Change comes quickly to neighborhoods and towns – sometimes faster than humans can process, even though time seems to move slowly, for some. In Progress: Stories documents these transition points in the lives of all kinds of ordinary individuals.

One such story, ‘The 401’, follows changes experienced by a teen country girl who longs to blend into the sophistication of city girls rather than being a simple farmer’s daughter clothed in hand-me-downs (a feel that threatens to follow her through her first job and into adulthood).

When she is forced to fight for her life one night, then keeps her assault a secret from her parents and the world, her perspective is altered forever. She’s worked all summer to afford the pretty clothes she once longed for, but she hasn’t bought a thing. All that she’s earned is a terrible realization about the dangers of the outside world – and this changes everything.

In another example, ‘Ruthie and the Big Blue Sky’, Ruthie is a ‘human robot’ checkout clerk who, like a bartender, learns much about the ‘regulars’ who shop at her store. Some reveal nothing and are enigmas, much as she is, herself. When an unusual work opportunity involving a hot air balloon presents itself, Ruthie has the choice of breaking free and flying or remaining in predictable, safe routines.

All stories see their protagonists through change and revelation, and each excels in deeply inspecting environment, perceptions, transition points, and newfound realizations.

Catharine Leggett’s short stories reflect quiet acts of desperation and realization – the kind that mirror life’s progression. Her ability to capture the moments that alter lives and hearts makes these tales special works, indeed, and highly recommended for literary readers who enjoy close psychological inspections of individual lives.


The Way to Go Home
Catharine Leggett
Urban Farmhouse Press
www.urbanfarmhousepress.com
9781988214276, $24.95, Softcover

The Way to Go Home opens with expert horseback rider Buddy Scott’s possibly life-ending injury which leaves him helpless in a remote ravine. As he awaits rescue or death, Buddy reviews his life, considers its possibly ‘ridiculous ending’, and reflects that he could have been a better father, husband, and friend to those around him.

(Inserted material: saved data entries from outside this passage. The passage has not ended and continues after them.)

-- ==== Sys2Proof/Machine/MapOps.lean ====
section
/-! DEFINITION. The map's structures in HBM and the operations on them: run entries, stripe descriptors and owners
(R23 to R26, R453), chains of buckets (R27 to R31, R37), the walker (R32, R33) and the re-run queue (R39). -/

namespace Sys2Proof.Machine

/-! Media addresses. -/

/-- A media address from its fields (Table 1.2); bits [41:31] are the global die number. -/
def mkMedia (die plane block page sec : Nat) : Nat :=
  die * 2 ^ 31 + plane * 2 ^ 29 + block * 2 ^ 15 + page * 4 + sec

/-- Fields of a media address (Table 1.2). -/
def mediaDie (m : Nat) : Nat := bits m 31 11
def mediaPlane (m : Nat) : Nat := bits m 29 2
def mediaBlock (m : Nat) : Nat := bits m 15 14
def mediaPage (m : Nat) : Nat := bits m 2 13
def mediaSector (m : Nat) : Nat := bits m 0 2

/-- Fields of FCH_DIEd of a global die. -/
def dieState (s : State) (die : Nat) : Nat := s.get FCH_DIEd_STATE (die / 8) (die % 8)
def dieModel (s : State) (die : Nat) : Nat := s.get FCH_DIEd_MODEL (die / 8) (die % 8)
def dieEpoch (s : State) (die : Nat) : Nat := s.get FCH_DIEd_EPOCH (die / 8) (die % 8)

/-- What FCH keeps for a channel (R62). -/
def chanOf (s : State) (ch : Nat) : ChSt := tgetD s.fch.chans ch ⟨0, 0, 0, false, false, false, 0, 0, 0, none, 0, 0, 0⟩

/-- Whether a den is populated: one of its channels declares a die (R11, R62). -/
def denPopulated (s : State) (den : Nat) : Bool :=
  (List.range 16).any fun c => (chanOf s (den * 16 + c)).present ≠ 0

/-- Whether a media address is valid under R11. -/
def mediaValid (s : State) (m : Nat) : Bool :=
  let die := mediaDie m
  m < 2 ^ 42 && denPopulated s (die / 128) && dieState s die ≠ 0
    && mediaBlock m < s.get FCH_MODELm_GEOM_BLOCKS (dieModel s die)
    && mediaPage m < s.get FCH_MODELm_GEOM_PAGES (dieModel s die)

/-- The invalid-address event of an engine that issues no operation for it (R11). -/
def badMediaEvent (s : State) (m : Nat) : State := fltPlain s elemMedia 1 m

/-! Stripes. -/

/-- Address of a stripe descriptor, its header word and its member word (Table 2.2). -/
def stripeAddr (s : State) (stripe : Nat) : Nat := s.get MAP_STRIPE_BASE_BASE * 4096 + stripe * 256
def stripeHdr (s : State) (stripe : Nat) : Nat := readLeD s (stripeAddr s stripe) 8
def stripeState (h : Nat) : Nat := bits h 0 2
def stripeMode (h : Nat) : Nat := bits h 2 2
def stripeRows (h : Nat) : Nat := bits h 4 14
def memberWord (s : State) (stripe p : Nat) : Nat := readLeD s (stripeAddr s stripe + 16 + 4 * p) 4
def memberDie (w : Nat) : Nat := bits w 0 11
def memberBlock (w : Nat) : Nat := bits w 11 14

/-- Whether more than `k` of `n` stripes from `i` on are free (R134). -/
def moreFree (s : State) (i n k : Nat) : Bool :=
  match n with
  | 0 => false
  | m + 1 =>
    if stripeState (stripeHdr s i) = 0 then (match k with | 0 => true | j + 1 => moreFree s (i + 1) m j)
    else moreFree s (i + 1) m k

/-- Whether the free stripes are no more than the free-stripe reserve (R134). -/
def reserveStops (s : State) : Bool := !moreFree s 0 (s.get MAP_STRIPE_COUNT_COUNT) s.sys.image.reserve

/-! The signature of a stripe (R155): 512 bits at the start of its descriptor's firmware area, bit run mod 512 for a run with data in
the stripe (log entry 105). -/

/-- Whether a stripe may hold data of a run. -/
def inSignature (s : State) (stripe run : Nat) : Bool := bits (readLeD s (stripeAddr s stripe + 152 + run % 512 / 8) 1) (run % 8) 1 = 1

/-- Runs put into a stripe's signature. -/
def sign (s : State) (stripe : Nat) (runs : List Nat) : State :=
  runs.foldl (fun s run =>
    let a := stripeAddr s stripe + 152 + run % 512 / 8
    writeLe s a 1 (setBits (readLeD s a 1) (run % 8) 1 1)) s

/-- The walker's cached copy of a descriptor, and the one that it works with: cached or read from HBM; none on a data error
(R26). -/
def cachedDesc (s : State) (stripe : Nat) : Option (List Byte) := (s.map.descCache.find? fun x => x.1 = stripe).map Prod.snd
def walkerDesc (s : State) (stripe : Nat) : Option (List Byte) :=
  match cachedDesc s stripe with
  | some d => some d
  | none => readBytes s (stripeAddr s stripe) 152

/-- Header word and member word of a descriptor's bytes (Table 2.2). -/
def descHdr (d : List Byte) : Nat := leAt d 0 8
def descMember (d : List Byte) (p : Nat) : Nat := leAt d (16 + 4 * p) 4

/-- A cached descriptor kept coherent with a write of `n` bytes at an offset (R24). -/
def cacheWrite (s : State) (stripe off n v : Nat) : State :=
  { s with map := { s.map with descCache := s.map.descCache.map fun x =>
      if x.1 = stripe then (x.1, x.2.take off ++ natLe v n ++ x.2.drop (off + n)) else x } }

/-- Whether the members of a descriptor lie on 34 distinct channels (R26). -/
def descChannelsOk (d : List Byte) : Bool := decide (((List.range 34).map fun p => memberDie (descMember d p) / 8).Nodup)
def stripeChannelsOk (s : State) (stripe : Nat) : Bool :=
  decide (((List.range 34).map fun p => memberDie (memberWord s stripe p) / 8).Nodup)

/-- Member position of data member `m` in a row (R25). -/
def posOf (row m : Nat) : Nat := (2 * row + 2 + m) % 34

/-- Data member of a position in a row: none for the parity positions (R25). -/
def dataOf (row p : Nat) : Option Nat :=
  let d := (p + 34 * row - 2 * row % 34 + 34 - 2) % 34
  if d < 32 then some d else none

/-- Media address of plane, sector-in-page of a member's page (R25). -/
def memberMedia (s : State) (stripe row p plane sec : Nat) : Nat :=
  let w := memberWord s stripe p
  mkMedia (memberDie w) plane (memberBlock w) row sec

/-- Placement of sector-in-run `q` of a mapped run (R25). -/
def place (s : State) (stripe row q : Nat) : Nat :=
  memberMedia s stripe row (posOf row (q / 16)) (q / 4 % 4) (q % 4)

/-- The same by the walker's descriptor. -/
def placeIn (d : List Byte) (row q : Nat) : Nat :=
  let w := descMember d (posOf row (q / 16))
  mkMedia (memberDie w) (q / 4 % 4) (memberBlock w) row (q % 4)

/-- Address of a stripe owner entry (R453). -/
def ownerAddr (s : State) (die block : Nat) : Nat := s.get MAP_OWNER_BASE_BASE * 4096 + (die * 16384 + block) * 4

/-- The owner of a media address: stripe and member position (R453). -/
def ownerOf (s : State) (m : Nat) : Option (Nat × Nat) :=
  let e := readLeD s (ownerAddr s (mediaDie m) (mediaBlock m)) 4
  let stripe := bits e 0 20
  let st := stripeState (stripeHdr s stripe)
  if bits e 20 1 = 1 ∧ stripe < s.get MAP_STRIPE_COUNT_COUNT ∧ (st = 1 ∨ st = 2) then
    ((List.range 34).find? fun p =>
      let w := memberWord s stripe p
      memberDie w = mediaDie m && memberBlock w = mediaBlock m).map fun p => (stripe, p)
  else none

In many ways, The Way to Go Home offers a sharp inspection of end-of-life reconsiderations of alternate pathways, personal failures, and choices that, if made differently, could have resulted in better options. In others, it’s a literary exploration of drifters who move in and out of and affect others’ lives until they finally settle down, there to be changed, themselves, by the demands of life and being tied to one place.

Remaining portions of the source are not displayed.